Resulullah bir şeye dokunsa idi eğer,
Anında bir canlılık kazanırdı o şeyler.
Mesela birisinin var idi ki bir atı,
Zayıf olup, yok idi yürümeye takatı.
Bir gün, bu zayıf ata bindi Fahr-i kâinat.
Rüzgar gibi koşmaya başladı hemen o at.
O günden itibaren, öyle oldu ki hatta,
Ondaki bu çeviklik yoktu başka bir atta.
Yine Sa'd bin Ubade hazretlerinin dahi,
Bir merkebi vardı ki, uyuşuktu bir hayli.
Peygamber efendimiz, bir gün de bindi ona.
O anda bir canlılık, kuvvet geldi hayvana.

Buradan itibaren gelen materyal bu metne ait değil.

/-! ### Stage 3 (R138 to R140) -/

/-- H_r of a row (R139). -/
def histDepth (dr : Int) (pn pd : Nat) : Nat := ((-dr).toNat * pd + pn - 1) / pn + 2

/-- The two lines that bracket a target position: the latest at or before it, and the next after that. The history stands newest first. -/
def bracket (h : List HistLine) (target : Int) : Option (HistLine × Option HistLine) :=
  match h.find? (fun x => decide (x.pos ≤ target)) with
  | none => none
  | some j => some (j, (h.filter (fun x => decide (j.line < x.line))).getLast?)

/-- One aligned value. -/
def alignVal (j : HistLine) (j2 : Option HistLine) (target : Int) (k : Nat) : Int :=
  let v := j.vals.getD k 0
  match j2 with
  | none => v
  | some x =>
    let a := rn2 (256 * (target - j.pos)) (x.pos - j.pos)
    rn2 (v * 256 + (x.vals.getD k 0 - v) * a) 256

/-- The rows of a segment that hold a pixel (R137). -/
def usedRows (rows : List (Nat × Nat)) (r : Bytes) : List Nat :=
  (List.range 8).filter (fun q => rows.any (fun x => x.2 == q) || (q == 0 && decide (rows.length < rPlanes r * rColumns r)))

/-- A row of the history keeps its newest `n` lines (R139). -/
def keepRow (q : Nat) : Nat → List HistLine → List HistLine
  | _, [] => []
  | n, x :: t =>
    if !bitOf x.rows q then x :: keepRow q n t
    else match n with
      | 0 => { x with rows := putBit x.rows q false } :: keepRow q 0 t
      | m + 1 => x :: keepRow q m t

/-- The alignment history of a segment once line `l` of stage 2 values `v` has joined it: each used row keeps H_r lines (R139). -/
def joinHist (d : Dev) (l : LineRec) (i : Bytes) (s : Nat) (r : Bytes) (v : List Int) : List HistLine :=
  let b2 := l.banks.getD 2 0
  let used := usedRows (rowsOf d b2 r) r
  let all := ⟨s, l.num, l.pos, v, used.foldl (fun m q => putBit m q true) 0⟩ :: d.pipe.hist.filter (fun h => h.seg == s)
  (used.foldl (fun h q => keepRow q (histDepth (rowD d b2 s q) (max 1 (imgPitchN i)) (imgPitchD i)) h) all).filter
    (fun x => decide (x.rows ≠ 0))

/-- Stage 3 of a segment: the aligned values, or none where a row holds no line at its target; the flag says that a gap was bridged. -/
def stage3 (d : Dev) (l : LineRec) (s : Nat) (r : Bytes) (h : List HistLine) : Option (List Int) × Bool :=
  let b2 := l.banks.getD 2 0
  let rows := rowsOf d b2 r
  let used := usedRows rows r
  let br := (List.range 8).map (fun q =>
    if used.contains q then bracket (h.filter (fun x => bitOf x.rows q)) (l.pos + rowD d b2 s q) else none)
  if used.any (fun q => (br.getD q none).isNone) then (none, false)
  else
    let gap := used.any (fun q => match br.getD q none with
      | some (j, some j2) => decide (j.line + 1 < j2.line)
      | _ => false)
    (some ((List.range (rPlanes r * rColumns r)).map (fun k =>
      let q := mget rows k
      match br.getD q none with
      | some (j, j2) => alignVal j j2 (l.pos + rowD d b2 s q) k
      | none => 0)), gap)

Eshabdan birinin de, hanesinde bir vakit,
Bir tencere var idi Resulullaha ait.
O tencere içinde, su bulunduruyordu.
Ve hasta olanlara, o sudan veriyordu.
Peygamber-i zişânın bereketiyle hemen,
İçenler, şifa bulur, kurtulurdu derdinden.
Yine Peygamberimiz, bazı Eshabı ile,
Bir kuyunun yanından geçiyordu bir kere.
(Bu su nasıldır?) diye sual etti o Server.

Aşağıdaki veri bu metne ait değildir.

-- ==== Sys2Proof/Machine/Motion.lean ====
section
/-!
DEFINITION. Machine/Motion.lean: the axes: curves, moves and their queue, gearing, stops and faults, pacing, microsteps, the chopper,
limit switches and homing (R312 to R343).
-/
namespace Sys2Proof.Machine

def mot (f : Mot → Mot) (d : Dev) : Dev := { d with mot := f d.mot }

def restAxis : Axis := Axis.rest

def axis (d : Dev) (a : Nat) : Axis := d.mot.axes.getD a restAxis
def onAxis (a : Nat) (f : Axis → Axis) (d : Dev) : Dev := mot (fun m => { m with axes := modAt m.axes a f }) d

/-! ### States (R335) -/

def axDISABLED : Nat := 0
def axENABLING : Nat := 1
def axHOLDING : Nat := 2
def axMOVING : Nat := 3
def axSTOPPING : Nat := 4
def axSUSPENDED : Nat := 5
def axHOMING : Nat := 6
def axDISABLING : Nat := 7
def axFAULT : Nat := 8

/-- An axis register as its writes have taken effect: at the last servo tick (R342). -/
def axIn (d : Dev) (r : Reg) (i : Nat) : Word := spGet (r.reset i) (rkey r i) d.mot.regs
def axF (d : Dev) (r : Reg) (i : Nat) (f : Fld) : Nat := f.get (axIn d r i)
def axN (d : Dev) (r : Reg) (i : Nat) : Nat := (axIn d r i).toNat
def ax64 (d : Dev) (r : Reg) (i : Nat) : Int := sx 64 (axN d r i)

/-- The registers of the axes as a servo tick finds them. -/
def axLatch (d : Dev) : Dev :=
  mot (fun m => { m with regs := d.regs.filter (fun x => (blockRegs 20).any (fun r => r.ctorIdx == x.1 % 1024)) }) d

def axState (d : Dev) (a : Nat) : Nat := rf d .AX_STATUS a AX_STATUS.STATE
def setAxState (a st : Nat) (d : Dev) : Dev := sf .AX_STATUS a AX_STATUS.STATE st d
def axRef (d : Dev) (a : Nat) : Nat := rf d .AX_STATUS a AX_STATUS.REF
def setAxRef (a r : Nat) (d : Dev) : Dev := sf .AX_STATUS a AX_STATUS.REF r d

/-- The whole microsteps of a position in 2^-16 microstep. -/
def ust (p : Int) : Int := p / 65536

/-- The registers that show an axis. -/
def showAxis (a : Nat) (d : Dev) : Dev :=
  let x := axis d a
  let d := ws64 .AX_POS a (ust x.pos) (wn .AX_POS_FRAC a (x.pos % 65536).toNat (ws32 .AX_VEL a x.comp.v d))
  let d := sf .AX_STATUS a AX_STATUS.QUEUE x.queue.length (ws64 .AX_REMAIN a (ust x.remain) d)
  sf .AX_STATUS a AX_STATUS.PACE (match x.pace with
    | some p => p.phase
    | none => 0) d

/-! ### Segment tables and curves (R317, R318) -/

/-- The tables of a MOTION_SEGMENTS section, each with its 64 B head. -/
def splitTables : Nat → Bytes → List Bytes
  | 0, _ => []
  | n + 1, b =>
    let l := leAt b 8 4
    b.take l :: splitTables n (b.drop ((l + 63) / 64 * 64))

/-- A table of an image by its number. -/
def segTable (i : Bytes) (t : Nat) : Option Bytes :=
  let s := section_ i 5
  (splitTables s.2 s.1).find? (fun b => leAt b 0 2 == t)

/-- The pieces of a table's curve. -/
def tableSegs (b : Bytes) : List MSeg :=
  let r (k o n : Nat) : Nat := leAt b (64 + 16 * k + o) n
  (List.range (leAt b 4 4)).map (fun k =>
    let p0 : Int := if k = 0 then 0 else sx 64 (r (k - 1) 4 8)
    let v0 : Int := if k = 0 then 0 else sx 32 (r (k - 1) 12 4)
    ⟨1, r k 0 4, p0, v0, sx 64 (r k 4 8), sx 32 (r k 12 4), 0, r k 0 4⟩)

/-- A table within the rules of R317: none, or the offset of the first failing field. -/
def tableBad (b : Bytes) : Option Nat :=
  let n := leAt b 4 4
  if !zeroIn b 2 4 then some 2
  else if n = 0 then some 4
  else if leAt b 8 4 ≠ 64 + 16 * n then some 8
  else if !zeroIn b 12 64 then some 12
  else match (List.range n).find? (fun k => leAt b (64 + 16 * k) 4 == 0) with
    | some k => some (64 + 16 * k)
    | none => if leAt b (64 + 16 * (n - 1) + 12) 4 ≠ 0 then some (64 + 16 * (n - 1) + 12) else none

/-- Position of a piece at tick `i` as a numerator over `den * t^3` (R318). -/
def posNum (s : MSeg) (i : Nat) : Int :=
  let t : Int := s.t
  let i : Int := i
  s.p0 * t ^ 3 + (s.p1 - s.p0) * (3 * i ^ 2 * t - 2 * i ^ 3) +
    t * (s.v0 * (i * t ^ 2 - 2 * i ^ 2 * t + i ^ 3) + s.v1 * (i ^ 3 - i ^ 2 * t))

/-- Velocity of a piece at tick `i` as a numerator over `den * t^3`. -/
def velNum (s : MSeg) (i : Nat) : Int :=
  let t : Int := s.t
  let i : Int := i
  (s.p1 - s.p0) * 6 * (i * t - i ^ 2) + s.v0 * (t ^ 3 - 4 * i * t ^ 2 + 3 * i ^ 2 * t) + s.v1 * (3 * i ^ 2 * t - 2 * i * t ^ 2)

def segDen (s : MSeg) : Int := (s.den : Int) * (s.t : Int) ^ 3

/-- The piece that tick `n` of a curve falls in, and its tick in that piece; tick 0 is the start of the first. -/
def pieceAt : List MSeg → Nat → Option (MSeg × Nat)
  | [], _ => none
  | s :: t, n => if n ≤ s.hi - s.lo then some (s, s.lo + n) else pieceAt t (n - (s.hi - s.lo))

/-- The last ticks of a curve cut off, from its end. -/
def cutEnd (l : List MSeg) (keep : Nat) : List MSeg :=
  match l with
  | [] => []
  | s :: t => if keep = 0 then [] else if keep ≤ s.hi - s.lo then [{ s with hi := s.lo + keep }] else s :: cutEnd t (keep - (s.hi - s.lo))

/-- The first ticks of a curve cut off. -/
def cutStart (l : List MSeg) (n : Nat) : List MSeg :=
  match l with
  | [] => []
  | s :: t => if n = 0 then s :: t else if n < s.hi - s.lo then { s with lo := s.lo + n } :: t else cutStart t (n - (s.hi - s.lo))

/-- A curve moved by `o`. -/
def shiftSegs (o : Int) (l : List MSeg) : List MSeg := l.map (fun s => { s with p0 := s.p0 + o * s.den, p1 := s.p1 + o * s.den })

/-- The joining piece of R322 of 2 × `b` periods: from curve A at tick `n` to curve B, which stands at A's end, at tick `b`. -/
def joinSeg (a b_ : List MSeg) (n b : Nat) : Option MSeg :=
  match pieceAt a n, pieceAt b_ b with
  | some (s, i), some (u, j) =>
    some ⟨(segDen s * segDen u).toNat, 2 * b, posNum s i * segDen u, velNum s i * segDen u, posNum u j * segDen s,
      velNum u j * segDen s, 0, 2 * b⟩
  | _, _ => none

/-- The curve of moves joined by blends, from the first one's origin, with where each stands (R322). -/
def chainFrom (base : Int) : List Move → Nat → List MSeg
  | [], _ => []
  | [m], skip => cutStart (shiftSegs base m.segs) skip
  | m :: n :: t, skip =>
    let mine := shiftSegs base m.segs
    if n.joined then
      (match joinSeg mine (shiftSegs (base + m.len) n.segs) (m.total - n.blend) n.blend with
       | some j => cutStart (cutEnd mine (m.total - n.blend)) skip ++ [j] ++ chainFrom (base + m.len) (n :: t) n.blend
       | none => cutStart mine skip)
    else cutStart mine skip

Cevaben kendisine: (Tuzlu sudur) dediler.
Peygamber efendimiz buyurdular ki: (Hayır.
Tuzlu değil, bilakis çok güzel tadı vardır.)

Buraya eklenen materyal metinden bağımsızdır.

/-- The samples of one segment of an eligible line. -/
def calSamples (d : Dev) (l : LineRec) (c : Corrected) (px : List Pixel) (run : CalRun) (s : Nat) (r : Bytes) : List (Nat × Int) :=
  let cols := rColumns r
  let base := segBase l.img s
  let m := seamRec d (l.banks.getD 5 0) s
  let v := (segV4 d l s r).getD []
  let image := (List.range (rPlanes r)).flatMap (fun pl => (List.range' m.imgFirst m.imgCount).map (fun x => (pl, x)))
  if run.kind = 0x10 then
    (if m.placed then image.map (fun y => (entryNo y.1 (base + y.2), v.getD (y.1 * cols + y.2) 0)) else [])
  else
    let paper := match (findTrack d l.page).bind (·.ref) with
      | some p => px.map (isPaper d p)
      | none => []
    let gain := if (run.kind = 0 || run.kind = 2 || run.kind = 3) && m.placed && !l.unreg && !px.isEmpty then
        image.filterMap (fun y =>
          let n := tiedTo d l m y.2
          let t := (c.linear.getD y.1 []).getD n 0
          if paper.getD n false && t ≠ 0 && t ≠ 65535 then
            let e := entryNo y.1 (base + y.2)
            some (e, rn2 (v.getD (y.1 * cols + y.2) 0 * tget d 4 (l.banks.getD 4 0) (2 * e) 2) 4096)
          else none)
      else []
    let dark := if (run.kind = 0 || run.kind = 1) && PIPE_CTRL.DARK_EN.get (shadowOf l .PIPE_CTRL 0) == 1 && rb d .CAL_DARK s CAL_DARK.EN then
        let lo := rf d .CAL_DARK s CAL_DARK.FIRST
        let hi := lo + rf d .CAL_DARK s CAL_DARK.COUNT
        (segSources r).flatMap (fun q => (placesOf d (l.banks.getD 2 0) q).filterMap (fun x =>
          if decide ((lo : Int) ≤ x.2.2) && decide (x.2.2 < (hi : Int)) then some (srcKey q, v.getD (x.1 * cols + x.2.2.toNat) 0) else none))
      else []
    gain ++ dark

/-- A line that has left stage 9 and been judged, or not, adds to the run in progress (R245, R250). -/
def calLine (l : LineRec) (c : Corrected) (px : List Pixel) (d : Dev) : Dev :=
  match d.cal.run with
  | some run =>
    if run.first = 0 || l.num + 1 < run.first || run.tile = 1 then d
    else
      let out := run.segs.foldl (fun (a : CalRun) x =>
        match segRecOf l.img x.seg with
        | none => a
        | some r =>
          if 2 * run.lines ≤ x.lines || !calEligible d l c run x.seg r then a
          else
            let sm : List (Nat × Int) := calSamples d l c px run x.seg r
            let a : CalRun := { a with segs := a.segs.map (fun (y : CalSeg) => if y.seg = x.seg then { y with lines := y.lines + 1 } else y) }
            if x.lines < run.lines then
              { a with setA := sm.foldl (fun m (z : Nat × Int) => addAcc z.1 z.2 m) a.setA, lineA := if a.lineA = 0 then l.num + 1 else a.lineA }
            else { a with setB := sm.foldl (fun m (z : Nat × Int) => addAcc z.1 z.2 m) a.setB, lineB := l.num + 1 }) run
      showCal (cal (fun k => { k with run := some out }) d)
  | none => d

/-! ### Decision (R249 to R254, R259) -/

/-- What a decision finds of one entry or source. -/
structure CalFind where
  key    : Nat
  flags  : Nat
  tested : Bool
  agrees : Bool
  /-- The pooled result, where it lies within its limits. -/
  value  : Option Int
  diff   : Nat
  /-- The value is an anchor; and the entry had none before the run. -/
  anchor : Bool
  bare   : Bool

/-- The flags a run leaves: NO_ANCHOR for an entry that had no anchor and was not anchored, DISAGREE in a rejected run (R241). An
accepted tile run leaves no entry an anchor (R242, R259). -/
def calFlags (accepted tile : Bool) (x : CalFind) : Nat :=
  x.flags + (if (x.bare && !(accepted && x.anchor && x.value.isSome)) || (accepted && tile) then fNO_ANCHOR else 0) +
    (if !accepted && x.tested && !x.agrees then fDISAGREE else 0)

/-- A quotient of a set's sums, free where its divisor is 0. -/
def calQuot (d : Dev) (k : Nat) (a b : Int) : Int := if b = 0 then Config.noQuotient (d.fresh + k) else rdiv2 a b

/-- The noise test over pooled sums (R249). -/
def noiseOk (sigma : Nat) (a : CalAcc) : Bool :=
  decide ((a.c : Int) * a.s2 - a.s * a.s ≤ (sigma * sigma * a.c * (a.c - 1) : Nat))

def pool (a b : CalAcc) : CalAcc := ⟨a.c + b.c, a.s + b.s, a.s2 + b.s2⟩

/-- What a run finds of one entry or source (R249, R251). An entry without an anchor that is not to be anchored has no value to test
(log entry 98). -/
def calFind (d : Dev) (run : CalRun) (noDark : Nat → Bool) (key : Nat) : CalFind :=
  let a := spGet noAcc key run.setA
  let b := spGet noAcc key run.setB
  let p := pool a b
  let min_ := rf d .CAL_MIN_SAMPLES 0 CAL_MIN_SAMPLES.COUNT
  let enough := decide (min_ ≤ a.c) && decide (min_ ≤ b.c)
  let bank := bankIn d 11
  let bare := decide (key < 2 ^ 20) && tget d 11 bank (offAnchor key) 4 == 0
  let untested (f : Nat) : CalFind := ⟨key, f + fKEPT, false, true, none, 0, false, bare⟩
  if 2 ^ 20 ≤ key then
    let q := key - 2 ^ 20
    if noDark q then untested (fLOW + fNO_DARK)
    else if !enough then untested fLOW
    else
      let gain := tget d 2 (bankIn d 2) (8 * q) 8 / 65536 % 65536
      let now_ := driftOffset d bank q
      let od (k : Nat) (x : CalAcc) : Int := now_ + calQuot d (4 * key + k) (x.s * 16384) (x.c * gain)
      let lim : Int := rf d .CAL_LIMIT_OFFSET 0 CAL_LIMIT_OFFSET.OFFSET
      let v := od 2 p
      let df := (od 0 a - od 1 b).natAbs
      let ok := decide (-lim ≤ v) && decide (v ≤ lim) && decide (-32768 ≤ v) && decide (v ≤ 32767)
      ⟨key, if ok then 0 else fRANGE + fKEPT, true, decide (df ≤ rf d .CAL_TOL 0 CAL_TOL.OFFSET), if ok then some v else none, df, false, bare⟩
  else if run.kind = 0x10 then
    if !enough then untested fLOW
    else if !noiseOk (rf d .CAL_TOL2 0 CAL_TOL2.SIGMA) p then untested fNOISY
    else
      let t := rf d .CAL_TILE_TARGET (key / 262144) CAL_TILE_TARGET.CODE
      let sv (k : Nat) (x : CalAcc) : Int := calQuot d (4 * key + k) (65536 * t * x.c) x.s
      let v := sv 2 p
      let df := (sv 0 a - sv 1 b).natAbs
      let ok := decide (0 < p.s) && decide (v ≤ 65535)
      ⟨key, if ok then 0 else fRANGE + fKEPT, true, decide (df ≤ rf d .CAL_TOL2 0 CAL_TOL2.SHADE), if ok then some v else none, df, false, bare⟩
  else
    let anchor := tget d 11 bank (offAnchor key) 4
    let want := run.kind == 3 || (anchor == 0 && rb d .CAL_CTRL 0 CAL_CTRL.AUTO_ANCHOR)
    if !enough then untested fLOW
    else if !noiseOk (rf d .CAL_TOL2 0 CAL_TOL2.SIGMA) p then untested fNOISY
    else if anchor = 0 && !want then untested 0
    else if want then
      let an (k : Nat) (x : CalAcc) : Int := calQuot d (4 * key + k) x.s x.c
      let v := an 2 p
      let df := (calQuot d (4 * key + 3) (32768 * an 0 a) (an 1 b) - 32768).natAbs
      let ok := decide (0 < v) && decide (v < 2 ^ 32)
      ⟨key, if ok then 0 else fRANGE + fKEPT, true, decide (df ≤ rf d .CAL_TOL 0 CAL_TOL.GAIN), if ok then some v else none, 0, true, bare⟩
    else
      let gd (k : Nat) (x : CalAcc) : Int := calQuot d (4 * key + k) (32768 * anchor * x.c) x.s
      let v := gd 2 p
      let df := (gd 0 a - gd 1 b).natAbs
      let ok := decide (0 < p.s) && decide ((rf d .CAL_LIMIT 0 CAL_LIMIT.GAIN_MIN : Int) ≤ v) &&
        decide (v ≤ rf d .CAL_LIMIT 0 CAL_LIMIT.GAIN_MAX)
      ⟨key, if ok then 0 else fRANGE + fKEPT, true, decide (df ≤ rf d .CAL_TOL 0 CAL_TOL.GAIN), if ok then some v else none, df, false, bare⟩

/-- Entries and sources a run examines: entries tied to a comparator column, image pixels of a tile run, sources (R246, R247, R259). -/
def calKeys (d : Dev) (i : Bytes) (run : CalRun) : List Nat :=
  run.segs.flatMap (fun x =>
    match segRecOf i x.seg with
    | none => []
    | some r =>
      let m := seamRec d (bankIn d 5) x.seg
      let first := tget d 5 (bankIn d 5) 0x600 4 % 2 ^ 18
      let count := tget d 5 (bankIn d 5) 0x604 4 % 2 ^ 19
      let tied (y : Nat) : Bool := decide (first ≤ m.xStart + y - m.imgFirst) && decide (m.xStart + y - m.imgFirst < first + count)
      let ent := if m.placed && run.kind ≠ 1 then
          (List.range (rPlanes r)).flatMap (fun pl =>
            ((List.range' m.imgFirst m.imgCount).filter (fun y => run.kind == 0x10 || tied y)).map (fun y =>
              entryNo pl (segBase i x.seg + y)))
        else []
      ent ++ (if run.kind = 0 || run.kind = 1 then (segSources r).map srcKey else []))

/-- Sources of a segment that supply no enabled dark column (R241). -/
def hasDark (d : Dev) (i : Bytes) (run : CalRun) (q : Nat) : Bool :=
  run.segs.any (fun x => match segRecOf i x.seg with
    | none => false
    | some r => (segSources r).contains q && rb d .CAL_DARK x.seg CAL_DARK.EN &&
      (placesOf d (bankIn d 2) q).any (fun y => decide ((rf d .CAL_DARK x.seg CAL_DARK.FIRST : Int) ≤ y.2.2) &&
        decide (y.2.2 < rf d .CAL_DARK x.seg CAL_DARK.FIRST + rf d .CAL_DARK x.seg CAL_DARK.COUNT)))

/-- Counts of a run record (R254). -/
structure CalCount where
  applied : Nat
  low  : Nat
  noisy : Nat
  range : Nat
  noAnchor : Nat
  disagree : Nat
  worstGain : Nat
  worstOff : Nat

def calCount (accepted tile : Bool) (l : List CalFind) : CalCount :=
  let n (f : CalFind → Bool) : Nat := (l.filter f).length
  let has (b : Nat) (x : CalFind) : Bool := bitOf (calFlags accepted tile x) b
  ⟨n (fun x => x.tested && x.value.isSome), n (has 0), n (has 1), n (has 2), n (has 3), n (fun x => x.tested && !x.agrees),
    min 65535 (l.foldl (fun m x => if x.key < 2 ^ 20 then max m x.diff else m) 0),
    min 65535 (l.foldl (fun m x => if 2 ^ 20 ≤ x.key then max m x.diff else m) 0)⟩

def noCount : CalCount := ⟨0, 0, 0, 0, 0, 0, 0, 0⟩

/-- RESULT of a calibration command (R253). -/
def calResult (num outcome applied disagree : Nat) : Bytes :=
  leBytes 4 num ++ leBytes 1 outcome ++ zeros 3 ++ leBytes 4 applied ++ leBytes 4 disagree

/-- A run ends with an outcome (R253, R254, R258, R259): its record, counters, events and triggers. -/
def calClose (run : CalRun) (outcome : Nat) (n : CalCount) (tableOut : Bool) (d : Dev) : Dev :=
  let gen := if outcome = 0 then (rf d .TTBL_GEN_INFORCE 11 TTBL_GEN_INFORCE.GEN + 1) % 65536 else 0
  let rec_ := leBytes 4 run.num ++ leBytes 1 run.kind ++ leBytes 1 run.origin ++ leBytes 1 outcome ++ [0#8] ++ leBytes 6 run.mask ++
    leBytes 2 gen ++ leBytes 7 (run.lineA - 1) ++ leBytes 7 (run.lineB - 1) ++ leBytes 2 n.worstGain ++
    leBytes 3 (if outcome = 0 then n.applied else 0) ++ leBytes 3 n.low ++ leBytes 3 n.noisy ++ leBytes 3 n.range ++ leBytes 3 n.noAnchor ++
    leBytes 3 n.disagree ++ leBytes 2 n.worstOff ++ zeros 4 ++ leBytes 8 d.now
  let d := winWrite .calLog (64 * (run.num % 64)) rec_ (cal (fun c => { c with run := none }) d)
  let d := if outcome = 0 then incSat .CAL_RUNS_ACCEPTED 0 d else if outcome = 1 then incSat .CAL_RUNS_REJECTED 0 d
    else incSat .CAL_RUNS_OTHER 0 d
  let d := if outcome = 1 then occur Src.CAL_REJECTED run.num 0 0 d else d
  let d := if run.origin = 1 && outcome ≠ 0 && rf d .CAL_HOLDOFF 0 CAL_HOLDOFF.S ≠ 0 then
      (bitsOf run.mask 48).foldl (fun d s => sf .CAL_SEG_STATUS s CAL_SEG_STATUS.HELD_OFF 1 d) d else d
  let d := if outcome = 0 then
      run.segs.foldl (fun d x =>
        wn .CAL_SEG_LAST_RUN x.seg run.num (sf .CAL_SEG_STATUS x.seg CAL_SEG_STATUS.TRIGGERED (b2n (d.cal.again.contains x.seg)) d)) d
    else d
  let d := cal (fun c => { c with again := [] }) d
  let d := if run.kind = 0x10 && tableOut then
      axEventMove (rf d .CAL_TILE_CFG 0 CAL_TILE_CFG.AXIS) (rf d .CAL_TILE_OUT 0 CAL_TILE_OUT.TABLE_OUT) d else d
  showCal d

/-- A run ends, and its command completes unless its result is still to come into force (R253). -/
def calEnd (run : CalRun) (outcome : Nat) (n : CalCount) (status : Nat) (tableOut : Bool) (d : Dev) : Dev :=
  let d := calClose run outcome n tableOut d
  if outcome = 0 then d else endCmd run.cmd status 0 (calResult run.num outcome 0 n.disagree) d

/-- The content with what a run found: values and flags of an accepted run, flags alone of a rejected one (R251). -/
def calWrite (i : Bytes) (run : CalRun) (accepted : Bool) (l : List CalFind) (m : Mem) : Mem :=
  l.foldl (fun m x =>
    let fl := calFlags accepted (run.kind == 0x10) x
    let src := decide (2 ^ 20 ≤ x.key)
    let m := putLe m (if src then offSrcFlags (x.key - 2 ^ 20) else offFlags x.key) 1 fl
    match (if accepted && run.kind ≠ 0x10 then x.value else none) with
    | none => m
    | some v =>
      if src then putLe m (offOD (x.key - 2 ^ 20)) 2 (ux 16 v)
      else if x.anchor then putLe m (offAnchor x.key) 4 v.toNat
      else putLe m (offGD x.key) 2 (v.toNat.xor 32768))
    (if accepted && run.kind = 0x10 then
      run.segs.foldl (fun m s => match segRecOf i s.seg with
        | some r => gainNeutral i s.seg r m
        | none => m) m
     else m)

Vakta ki Resulullah o gün böyle buyurdu.
O su, o günden sonra tatlı ve leziz oldu.
Bir gün de Resulullah, Eshabdan bir zat ile,
Beraberce yatsıyı kılarak cemaatle,
Bir hurma dalı verdi eline o kimsenin.
Buyurdu ki: (Yolunu aydınlatır bu senin.)
O dal ile evine giderken o sahabi,
Aydınlattı önünü o dal bir lamba gibi.
Yine Bedir harbinde savaşırken pek çetin,
Kılıcı kırılmıştı hazret-i Ukaşe’nin.
Resulullah, yerden bir hurma dalı alarak,
Uzattı kendisine hemen acil olarak.
Ve ona, (Al bununla savaş) buyurduğunda,
O dal, onun elinde kılıç oldu anında.
Uzun, parlak ve keskin, kalındı hem de gayet.
Savaştı o kılıçla harplerde uzun müddet.
Peygamber efendimiz, yine sahabilerden,
Umeyr’in saçlarını okşamıştı küçükken.
Bu mübarek sahabi, geldi seksen yaşına.
Yine de bir tek olsun, ak düşmedi saçına.
Hazret-i Katade’nin yüzüne de, o Server,
Mübarek eli ile dokunmuştu bir sefer.
Onun dahi yüzüne geldi ki bir parlaklık,
Herkesin arasında fark edilirdi artık.